Liscense Plates and Chickens

Yesterday evening I was headed to my friend Rob's place to participate in the ancient American pastime, pizza and a movie[s]. The drive there was quite peculiar. During my ten minute drive to his home, my eye never caught the view of a Louisiana license plate. There was Alabama, Texas, Tennessee, Mississippi, and even Indiana. The thought did run across my mind that those plates probably belonged to out of state visitors helping out with the hurricane efforts, but damn, it was quite peculiar.


This morning a young gentleman arrived to my house to set up an internet router that was purchased so I could get the internet on my IBook. The young gentleman was quite cute.

"Hi. I went to your neighbor's house thinking the address was 1117."

Mmm...Glad ya found it.
"I'm pretty sure I wrote 1113."

"No, you did. My bad."

"Well let me show you to the spare room."

Small talk, small talk, followed by me pulling up my screen on our Dell.

"Cool screen saver, Batman Begins. Definitely the best Batman film, and the best movie this year."

My ears perk up.
"If you like that, you should see the poster I have of that image. It's, well, just rolled up in a tube for the past five months..."

Once again, I'm irritated over how I can't afford to frame one hell of a poster. Damn 1/10 of an inch...
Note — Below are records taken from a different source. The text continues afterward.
-- ==== Sys2Proof/Proofs/FlagsKept.lean ====
section
/-!
SUPPORT. The induction over everything a step can do, packaged once for the laws of the directory: a
predicate that reads the flats and the stations' privacy flags alone, and that the few operations on those
keep, is kept by every step.
-/

namespace Sys2Proof.Machine

/-- The same flat records, and the same privacy flag of every station. -/
structure SameFlags (s t : State) : Prop where
  flats : ∀ i, t.flat i = s.flat i
  flags : ∀ r a, ((t.riser r).station a).privacy = ((s.riser r).station a).privacy

namespace SameFlags
variable {s t u : State}

theorem refl (s : State) : SameFlags s s := ⟨fun _ => rfl, fun _ _ => rfl⟩

theorem trans (h : SameFlags s t) (k : SameFlags t u) : SameFlags s u :=
  ⟨fun i => (k.flats i).trans (h.flats i), fun r a => (k.flags r a).trans (h.flags r a)⟩

theorem of_blocks (dir : t.dir = s.dir) (risers : t.risers = s.risers) : SameFlags s t :=
  ⟨State.flat_congr dir, fun r _ => by rw [State.riser_congr risers r]⟩

theorem of_event (h : CallEventKept s t) : SameFlags s t :=
  ⟨State.flat_congr h.dir, fun r a => by rw [(h.risers r).station]⟩

theorem of_settled (h : Settled s t) : SameFlags s t := .of_event h.callEventKept

theorem of_moves (m : CallMoves s t) : SameFlags s t := .of_event m.callEventKept

theorem emit (s : State) (e : Event) : SameFlags s (s.emit e) :=
  .of_blocks (State.emit_dir s e) (State.emit_risers s e)

theorem advanced (s : State) (e : Nat) : SameFlags s (s.advanceTo e) := .of_blocks rfl rfl

theorem modifyPort (s : State) (p : PortIx) (f : Port → Port) : SameFlags s (s.modifyPort p f) :=
  .of_blocks rfl rfl

theorem setLock (s : State) (p : PortIx) (l : Lock) : SameFlags s (s.setLock p l) :=
  .of_blocks rfl rfl

theorem emitted (h : SameFlags s t) (e : Event) : SameFlags s (t.emit e) := h.trans (.emit t e)

theorem foldl {α : Type} {f : State → α → State} (hf : ∀ s a, SameFlags s (f s a)) (l : List α)
    (s : State) : SameFlags s (l.foldl f s) := by
  induction l generalizing s with
  | nil => exact refl s
  | cons a l ih => exact (hf s a).trans (ih _)

/-- A change of one riser record that leaves the flags of its stations. -/
theorem modifyRiser (s : State) (x : RiserIx) {f : Riser → Riser}
    (h : ∀ (y : Riser) a, ((f y).station a).privacy = (y.station a).privacy := by
      exact fun _ _ => rfl) :
    SameFlags s (s.modifyRiser x f) where
  flats _ := rfl
  flags r a := by
    rw [State.riser_modifyRiser]
    split
    · next e => subst e; exact h _ a
    · rfl

/-- R92: presence and flag of a station are kept apart. -/
theorem setPresence (s : State) (x : RiserIx) (a : Nat) (p : Presence) :
    SameFlags s (s.modifyRiser x fun y => y.modifyStation a fun t => { t with presence := p }) := by
  refine .modifyRiser s x fun y b => ?_
  by_cases range : 1 ≤ a ∧ a ≤ 62
  · rw [station_modifyStation y range]
    split
    · next e => subst e; rfl
    · rfl
  · have none : station? a = none := dif_neg range
    unfold Riser.modifyStation
    rw [none]

/-! ## Operations of a riser controller -/

theorem startIdle (s : State) (x : RiserIx) : SameFlags s (s.startIdle x) := by
  unfold State.startIdle
  split
  · exact .modifyRiser s x
  · exact .refl s

theorem enterActive (s : State) (x : RiserIx) : SameFlags s (s.enterActive x) := .modifyRiser s x

theorem stationHeard (s : State) (x : RiserIx) (a : Nat) : SameFlags s (s.stationHeard x a) := by
  have heard := setPresence s x a .present
  unfold State.stationHeard
  dsimp only
  split
  · exact heard.trans (.emit ..)
  · exact heard

theorem flushRiser (s : State) (x : RiserIx) : SameFlags s (s.flushRiser x) := by
  have request : ∀ (t : State) (o : Outstanding), SameFlags t (t.completeOutstandingFaulted o) :=
    fun t o => by
      unfold State.completeOutstandingFaulted
      split
      · exact .of_moves (completeFaulted_moves ..)
      · exact .refl t
  have entry : ∀ (t : State) (i : QueueItem), SameFlags t (State.flushEntry x t i) := fun t i => by
    unfold State.flushEntry
    split
    · exact .refl t
    · exact .of_settled (syncDone_settled ..)
    · split
      · exact .refl t
      · exact .of_moves (completeFaulted_moves ..)
    · exact .refl t
  unfold State.flushRiser
  exact ((foldl request _ s).trans (foldl entry _ _)).trans (.modifyRiser _ x)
Followed by once again, small talk about Batman, my IBook, and our education. Also followed by my thoughts of:

"Damn this guy's cute. Looks like Jimmy Fallon a little, but heck... I wonder if they could date a customer?"

"Well, there's only one way to find out."
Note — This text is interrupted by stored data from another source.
-- ==== Sys2Proof/Proofs/DeskSteps.lean ====
section
/-!
SUPPORT. The law of the desk wait queue (R61) across the shared operations: a preorder whose steps are the
changes that make no eligible desk while a call waits for one, and each operation as a sequence of them.
-/

namespace Sys2Proof.Machine

/-- A change across which the law of the desk wait queue holds on. -/
structure DeskStep (s t : State) : Prop where
  kept : s.DeskQueueLaw → t.DeskQueueLaw

/-- What makes a desk eligible, of one port and the hold on it (R59). -/
theorem State.eligible_congr {s t : State} {p : PortIx} (settings : (s.port p).SameSettings (t.port p))
    (hold : t.hold p = s.hold p) : t.eligible p = s.eligible p := by
  obtain ⟨function, -, present, check⟩ := settings
  simp only [State.eligible, function, present, check, hold]

theorem State.ineligible_of_held {s : State} {p : PortIx} {h : Hold} (held : s.hold p = some h) :
    s.eligible p = false := by
  simp [State.eligible, held]

theorem State.noneEligible_of_lowestDesk {s : State} (h : s.lowestDesk = none) (p : PortIx) :
    s.eligible p = false := by
  have none := List.find?_eq_none.1 h p (List.mem_finRange p)
  simpa using none

namespace DeskStep
variable {s t u : State}

theorem refl (s : State) : DeskStep s s := ⟨id⟩

theorem trans (h : DeskStep s t) (k : DeskStep t u) : DeskStep s u := ⟨k.kept ∘ h.kept⟩

/-- No port becomes an eligible desk, and no call comes to wait for one. -/
theorem of_ineligible (queue : s.psw.deskQueue = [] → t.psw.deskQueue = [])
    (desks : ∀ p, s.eligible p = false → t.eligible p = false) : DeskStep s t :=
  ⟨fun law waits p => desks p (law (fun e => waits (queue e)) p)⟩

theorem of_settings (queue : t.psw = s.psw) (ports : ∀ p, (s.port p).SameSettings (t.port p)) :
    DeskStep s t :=
  of_ineligible (by rw [queue]; exact id) fun p => by
    rw [State.eligible_congr (ports p) (State.hold_congr queue p)]; exact id

/-- A change of neither the paths nor the ports. -/
theorem elsewhere (psw : t.psw = s.psw := by rfl) (ports : t.ports = s.ports := by rfl) :
    DeskStep s t :=
  of_settings psw fun p => by rw [State.port_congr ports]; exact .refl _

theorem settled (h : Settled s t) : DeskStep s t := of_settings h.psw fun p => (h.ports p).settings

theorem modifyRiser (s : State) (x : RiserIx) (f : Riser → Riser) : DeskStep s (s.modifyRiser x f) :=
  .elsewhere

theorem enterActive (s : State) (x : RiserIx) : DeskStep s (s.enterActive x) := .modifyRiser s x _

/-- A port whose settings stay. -/
theorem modifyPort (s : State) (p : PortIx) {f : Port → Port}
    (h : ∀ x : Port, x.SameSettings (f x) := by exact fun _ => ⟨rfl, rfl, rfl, rfl⟩) :
    DeskStep s (s.modifyPort p f) :=
  of_settings rfl (s.port_modifyPort_settings p h)

/-- A port that is no eligible desk afterwards. -/
theorem closePort (s : State) (p : PortIx) {f : Port → Port}
    (closed : (s.modifyPort p f).eligible p = false) : DeskStep s (s.modifyPort p f) :=
  of_ineligible id fun q free => by
    by_cases here : q = p
    · rw [here]; exact closed
    · have same : (s.port q).SameSettings ((s.modifyPort p f).port q) := by
        rw [State.port_modifyPort, if_neg (Ne.symm here)]
        exact .refl _
      rwa [State.eligible_congr same rfl]

/-- R58, R60, R61, R62, R65: one change of a call operation. -/
theorem move (m : CallMove s t) : DeskStep s t := by
  have ports := m.ports
  have same : t.psw = s.psw → DeskStep s t := fun h => of_settings h ports
  cases m
  case held p h =>
    refine of_ineligible id fun q free => ?_
    by_cases here : q = p
    · exact State.ineligible_of_held (h := h) (by rw [State.hold_setHold, if_pos here.symm])
    · rwa [State.eligible_congr (ports q)]
      rw [State.hold_setHold, if_neg (Ne.symm here)]
  case freed p freed =>
    rcases freed with empty | closed
    · exact ⟨fun _ waits => absurd empty waits⟩
    · refine of_ineligible id fun q free => ?_
      by_cases here : q = p
      · rw [here]; exact closed
      · rwa [State.eligible_congr (ports q)]
        rw [State.hold_setHold, if_neg (Ne.symm here)]
  case deskQueueShrinks q sub =>
    refine of_ineligible (fun empty => ?_) fun _ => id
    rw [empty] at sub
    exact List.sublist_nil.1 sub
  case deskQueueGrows r none => exact ⟨fun _ _ p => State.noneEligible_of_lowestDesk none p⟩
  case queuesLeft r =>
    refine of_ineligible (fun empty => ?_) fun _ => id
    show List.filter _ s.psw.deskQueue = []
    rw [empty]; rfl
  case wake x => exact same (startWake_psw s x)
  case channelHeld => exact of_ineligible id fun _ => id
  case channelFreed => exact of_ineligible id fun _ => id
  case channelQueueShrinks => exact of_ineligible id fun _ => id
  case channelQueueGrows => exact of_ineligible id fun _ => id
  case joins => exact of_ineligible id fun _ => id
  all_goals exact same rfl

theorem moves (m : CallMoves s t) : DeskStep s t := by
  induction m with
  | refl => exact .refl s
  | tail _ g ih => exact ih.trans (.move g)

theorem emit (s : State) (e : Event) : DeskStep s (s.emit e) := .moves (emit_moves s e)

theorem emitted (h : DeskStep s t) (e : Event) : DeskStep s (t.emit e) := h.trans (.emit t e)

theorem foldl {α : Type} {f : State → α → State} (hf : ∀ s a, DeskStep s (f s a)) (l : List α)
    (s : State) : DeskStep s (l.foldl f s) := by
  induction l generalizing s with
  | nil => exact .refl s
  | cons a l ih => exact (hf s a).trans (ih _)

/-! ## Flats and stations -/

theorem recomputeFlat (s : State) (i : FlatIx) : DeskStep s (s.recomputeFlat i) := by
  unfold State.recomputeFlat
  dsimp only
  split
  · exact .refl s
  · exact (elsewhere (t := s.setFlat i _)).emitted _

theorem recomputeFlats (s : State) (w : Flat → Bool) : DeskStep s (s.recomputeFlats w) :=
  .foldl recomputeFlat _ s

theorem setStationPrivacy (s : State) (x : RiserIx) (a : Nat) (v : Bool) :
    DeskStep s (s.setStationPrivacy x a v) := by
  unfold State.setStationPrivacy
  split
  · exact .refl s
  · exact (DeskStep.modifyRiser s x _).trans (.recomputeFlats ..)

theorem stationHeard (s : State) (x : RiserIx) (a : Nat) : DeskStep s (s.stationHeard x a) := by
  unfold State.stationHeard
  dsimp only
  split
  · exact (DeskStep.modifyRiser s x _).emitted _
  · exact .elsewhere

theorem stationLost (s : State) (x : RiserIx) (a : Nat) : DeskStep s (s.stationLost x a) := by
  unfold State.stationLost
  refine DeskStep.trans ?_ (.setStationPrivacy ..)
  split
  · exact (DeskStep.modifyRiser s x _).emitted _
  · exact .elsewhere

/-! ## Operations of a riser controller -/

theorem startIdle (s : State) (x : RiserIx) : DeskStep s (s.startIdle x) := by
  unfold State.startIdle
  split
  · exact .elsewhere
  · exact .refl s

theorem flushRiser (s : State) (x : RiserIx) : DeskStep s (s.flushRiser x) := by
  have request : ∀ (t : State) (o : Outstanding), DeskStep t (t.completeOutstandingFaulted o) :=
    fun t o => by
      unfold State.completeOutstandingFaulted
      split
      · exact .moves (completeFaulted_moves ..)
      · exact .refl t
  have entry : ∀ (t : State) (i : QueueItem), DeskStep t (State.flushEntry x t i) := fun t i => by
    unfold State.flushEntry
    split
    · exact .refl t
    · exact .settled (syncDone_settled ..)
    · split
      · exact .refl t
      · exact .moves (completeFaulted_moves ..)
    · exact .refl t
  unfold State.flushRiser
  exact ((DeskStep.foldl request _ s).trans (.foldl entry _ _)).trans .elsewhere

theorem forgetStations (s : State) (x : RiserIx) : DeskStep s (s.forgetStations x) := by
  unfold State.forgetStations State.riserFlagsCleared
  exact (DeskStep.modifyRiser s x _).trans (.recomputeFlats ..)

theorem failRiser (s : State) (x : RiserIx) (l : LinkState) (c : RiserCause) (why : EndReason) :
    DeskStep s (s.failRiser x l c why) :=
  ((((DeskStep.modifyRiser s x _).trans (.flushRiser ..)).emitted _).trans
    (.moves (failCalls_moves ..))).trans (.forgetStations ..)

theorem overrunFirst (s : State) (x : RiserIx) : DeskStep s (s.overrunFirst x) := by
  unfold State.overrunFirst
  split
  · exact ((DeskStep.failRiser ..).trans
      (.enterActive ..)).trans (.settled (settle_settled _))
  · exact .refl s

theorem overrunFirst? (s : State) (n : Nat) : DeskStep s (s.overrunFirst? n) := by
  unfold State.overrunFirst?
  split
  · exact .overrunFirst ..
  · exact .refl s

theorem settleLine (s : State) (x : RiserIx) : DeskStep s (s.settleLine x) :=
  .settled ((settleRiser_settled s x).trans (settleHost_settled _))

theorem badStationFrame (s : State) (x : RiserIx) : DeskStep s (s.badStationFrame x) :=
  (DeskStep.modifyRiser s x _).trans (.settleLine ..)

theorem takeStationFrame (s : State) (x : RiserIx) (a : Nat) (v : Bool) :
    DeskStep s (s.takeStationFrame x a v) := by
  have heard : ∀ t : State, DeskStep s t → DeskStep s
      (if v then (t.stationHeard x a).startIdle x else t.stationHeard x a) := fun t h => by
    split
    · exact (h.trans (.stationHeard ..)).trans (.startIdle ..)
    · exact h.trans (.stationHeard ..)
  unfold State.takeStationFrame
  refine heard _ ?_
  split <;> exact .elsewhere

theorem onStationFrame (s : State) (x : RiserIx) (a : Nat) {act : State → State}
    (h : ∀ t, DeskStep t (act t)) : DeskStep s (s.onStationFrame x a act) := by
  unfold State.onStationFrame
  dsimp only
  split
  · exact .overrunFirst ..
  · split
    · exact ((DeskStep.overrunFirst ..).trans (h _)).trans (.settled (settle_settled _))
    · exact (DeskStep.overrunFirst ..).trans (.badStationFrame ..)

theorem takeReply (s : State) (x : RiserIx) (a tag res v : Nat) :
    DeskStep s (s.takeReply x a tag res v) := by
  unfold State.takeReply
  split
  · exact .takeStationFrame ..
  · have taken : ∀ b, DeskStep s (((s.takeStationFrame x a b).setStationPrivacy x a
        (privacyLevel v)).modifyRiser x fun y => y.dropRequest tag) := fun b =>
      ((DeskStep.takeStationFrame ..).trans (.setStationPrivacy ..)).trans .elsewhere
    dsimp only
    split
    · exact (taken _).trans (.moves (complete_moves ..))
    · exact taken _

theorem endTransmission (s : State) (x : RiserIx) (tx : RiserTx) :
    DeskStep s (s.endTransmission x tx) := by
  unfold State.endTransmission
  split
  · exact (DeskStep.modifyRiser s x _).trans (.startIdle ..)
  · dsimp only
    split
    · exact .elsewhere
    · exact (DeskStep.modifyRiser s x _).trans (.startIdle ..)
  · dsimp only
    split
    · exact .elsewhere
    · exact (DeskStep.modifyRiser s x _).trans (.startIdle ..)
  · exact .elsewhere

theorem surveyPoll (s : State) (x : RiserIx) : DeskStep s (s.surveyPoll x) := by
  have polled := DeskStep.moves (solicit_moves s x (.poll (s.riser x).surveyPos))
  unfold State.surveyPoll
  split
  · split
    · next e =>
      rw [e] at polled
      exact polled.trans .elsewhere
    · next e => rw [e] at polled; exact polled
  · exact .refl s

theorem lineSense (s : State) (x : RiserIx) (c : LineCondition) : DeskStep s (s.lineSense x c) := by
  unfold State.lineSense
  dsimp only
  split
  · exact .elsewhere
  · split
    · exact ((DeskStep.modifyRiser s x _).trans (.enterActive ..)).emitted _
    · exact .elsewhere
  · split
    · exact .elsewhere
    · exact (DeskStep.modifyRiser s x _).trans (.failRiser ..)

theorem noReply (s : State) (x : RiserIx) (o : Outstanding) : DeskStep s (s.noReply x o) := by
  have dropped : DeskStep s (s.modifyRiser x fun y => y.dropRequest o.tag) := .elsewhere
  have lost : ∀ a, DeskStep s (if o.cancelPending then s.modifyRiser x (fun y => y.dropRequest o.tag)
      else (s.modifyRiser x fun y => y.dropRequest o.tag).stationLost x a) := fun a => by
    split
    · exact dropped
    · exact dropped.trans (.stationLost ..)
  unfold State.noReply
  dsimp only
  split
  · exact (lost _).trans (.moves (complete_moves ..))
  · exact lost _

theorem replyTimeout (s : State) (x : RiserIx) (tag : Nat) :
    DeskStep s (s.after (execReplyTimeout x tag s)) := by
  simp only [execReplyTimeout, State.after]
  split
  · exact .overrunFirst s x
  · split
    · exact .overrunFirst s x
    · next e _ =>
      have due : DeskStep s ((s.overrunFirst x).advanceTo e) :=
        (DeskStep.overrunFirst s x).trans .elsewhere
      refine DeskStep.trans ?_ (.settled (settle_settled _))
      split
      · refine due.trans ?_
        unfold State.secondAttempt
        split <;> exact .elsewhere
      · exact due.trans (.noReply ..)

/-! ## Doors -/

theorem releaseRequest (s : State) (r : Ref) (p : PortIx) (h : Option (FlatIx × Nat)) :
    DeskStep s (s.releaseRequest r p h).1 := by
  have shown : ∀ {t : State} d, DeskStep s t → DeskStep s (t.display p d) := fun d k =>
    k.trans (.move (.display ..))
  unfold State.releaseRequest
  split
  · exact .refl s
  · dsimp only
    split
    · exact .emit ..
    · split
      · exact shown _ ((elsewhere (t := s.openFor p r)).emitted _)
      · split
        · exact shown _ (elsewhere (t := s.openFor p r))
        · exact .refl s

theorem handsetDoor (s : State) (x : RiserIx) (a : Nat) : DeskStep s (s.handsetDoor x a) := by
  unfold State.handsetDoor
  split
  · split
    · exact (releaseRequest ..).trans (.moves (advise_moves ..))
    · exact .moves (advise_moves ..)
  · exact .moves (advise_moves ..)

theorem doorHoldAct (s : State) (lock tag : Nat) : DeskStep s (s.doorHoldAct lock tag).1 := by
  unfold State.doorHoldAct
  split
  · exact .refl s
  · split
    · exact .refl s
    · split
      · exact .refl s
      · split
        · exact (elsewhere (t := s.setLock _ _)).emitted _
        · split <;> exact .refl s

theorem doorFreeAct (s : State) (lock tag : Nat) : DeskStep s (s.doorFreeAct lock tag).1 := by
  unfold State.doorFreeAct
  split
  · exact .refl s
  · split
    · exact .refl s
    · split
      · exact (elsewhere (t := s.setLock _ _)).emitted _
      · exact .refl s

end DeskStep

end Sys2Proof.Machine
end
"But he's probably seeing someone. Cute guy, friendly demeanor, and pulling in, my guess, a hefty paycheck each week."


Enter computer jabber, how this works, how that works, how bad it is to have limewire on my computer (followed by a Napster suggestion. Apparently those sharing programs can end up having yo share more than music...) and more small talk.
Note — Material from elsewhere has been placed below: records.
theorem grantDesk_ineligible (s : State) (r : Ref) (c : Call) (p : PortIx) {q : PortIx}
    (h : q = p ∨ s.eligible q = false) : (s.grantDesk r c p).eligible q = false := by
  have hold := fun q => State.hold_congr (grantDesk_psw s r c p) q
  simp only [State.hold_setHold] at hold
  by_cases here : p = q
  · exact State.ineligible_of_held ((hold q).trans (if_pos here))
  · rw [State.eligible_congr ((grantDesk_moves s r c p).callEventKept.ports q)
      ((hold q).trans (if_neg here))]
    exact h.resolve_left (Ne.symm here)

/-- R62: after the desk grant rule has run for a port, calls wait only if they waited before and the port is
no eligible desk; no other port has become one. -/
theorem serveDeskFrom_served (p : PortIx) (q : List Ref) (s : State) (h : s.psw.deskQueue = q) :
    ((State.serveDeskFrom p q s).psw.deskQueue ≠ [] →
      q ≠ [] ∧ (State.serveDeskFrom p q s).eligible p = false) ∧
    ∀ x, s.eligible x = false → (State.serveDeskFrom p q s).eligible x = false := by
  induction q generalizing s with
  | nil => exact ⟨fun waits => absurd h waits, fun _ => id⟩
  | cons r rest ih =>
    unfold State.serveDeskFrom
    dsimp only
    split
    · exact ⟨fun _ => ⟨List.cons_ne_nil _ _, grantDesk_ineligible _ r _ p (.inl rfl)⟩,
        fun x free => grantDesk_ineligible _ r _ p (.inr free)⟩
    · obtain ⟨served, kept⟩ := ih (s.setDeskQueue rest) rfl
      exact ⟨fun waits => ⟨List.cons_ne_nil _ _, (served waits).2⟩, kept⟩

theorem State.DesksServedBut.serve {s : State} {p : PortIx} {l : List PortIx}
    (h : s.DesksServedBut (p :: l)) : (s.serveDesk p).DesksServedBut l := by
  unfold State.serveDesk
  split
  · obtain ⟨served, kept⟩ := serveDeskFrom_served p _ s rfl
    intro waits q out
    obtain ⟨waited, here⟩ := served waits
    by_cases e : q = p
    · rw [e]; exact here
    · exact kept q (h waited q (by simp [e, out]))
  · next closed =>
    intro waits q out
    by_cases e : q = p
    · rw [e]; exact Bool.eq_false_iff.2 closed
    · exact h waits q (by simp [e, out])

theorem State.DesksServedBut.serveAll {s : State} {l : List PortIx} (h : s.DesksServedBut l) :
    (l.foldl State.serveDesk s).DeskQueueLaw := by
  induction l generalizing s with
  | nil => exact State.desksServedBut_nil.1 h
  | cons p l ih => exact ih h.serve

/-- Only the ports of a list have been changed. -/
theorem State.DeskQueueLaw.but {s t : State} {l : List PortIx} (law : s.DeskQueueLaw)
    (psw : t.psw = s.psw) (ports : ∀ p, p ∉ l → t.port p = s.port p) : t.DesksServedBut l := by
  intro waits p out
  rw [psw] at waits
  rw [State.eligible_congr (s := s) (by rw [ports p out]; exact .refl _) (State.hold_congr psw p)]
  exact law waits p

theorem port_foldl_modifyPort (l : List PortIx) (f : Port → Port) (s : State) {p : PortIx}
    (out : p ∉ l) : (l.foldl (fun t q => t.modifyPort q f) s).port p = s.port p := by
  induction l generalizing s with
  | nil => rfl
  | cons q l ih =>
    rw [List.mem_cons, not_or] at out
    refine (ih _ out.2).trans ?_
    rw [State.port_modifyPort, if_neg (Ne.symm out.1)]

namespace DeskStep
variable {s t u : State}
"I bet you're wondering how is it that "this guy" can type so fast. Apparently those lonely Saturday nights are paying off."

"Oh look, he made a joke about 'lonely Saturday nights, how 'bout that."

"..."

"Well, like I said there's only one way to find out."


"And that's it. You're all set to go."

"Thanks a lot. "

We head out the room to the door. No, not that door, that's the garage door, yeah, that one."

"Oh look," he says, spotting my Nova, followed by him bending down, totally transfixed by the powers of a house-cat.

"Here's your chance!! Here's your chance!! Just ask him, ya chicken shit!!"

"Thanks a lot again."

We shake hands and he flashes one heck of a smile.

I wave him off, he waves back.

The door closes.

Ya chicken shit...

3 comments:

Unknown said...

You could always develop sudden router problems and have to call him back. "Yeah, the router just flew through the window. Weird huh?"

Stacey said...

I'm sorry, honey, I couldn't help but laugh. But hey, at least you know he's a bit of a chicken, too. Computer geeks usually are. They're also usually the most stable, faithful men alive. Or maybe it's just mine.

Drew does have a pretty good suggestion. Yank out a wire somewhere.

angie. said...

Drew, that thought had crossed my mine only minutes after he left!

I just gotta find a way to make sure it's him that shows up..."Yes, my router did just flew out the window, could you send {Bob} back?"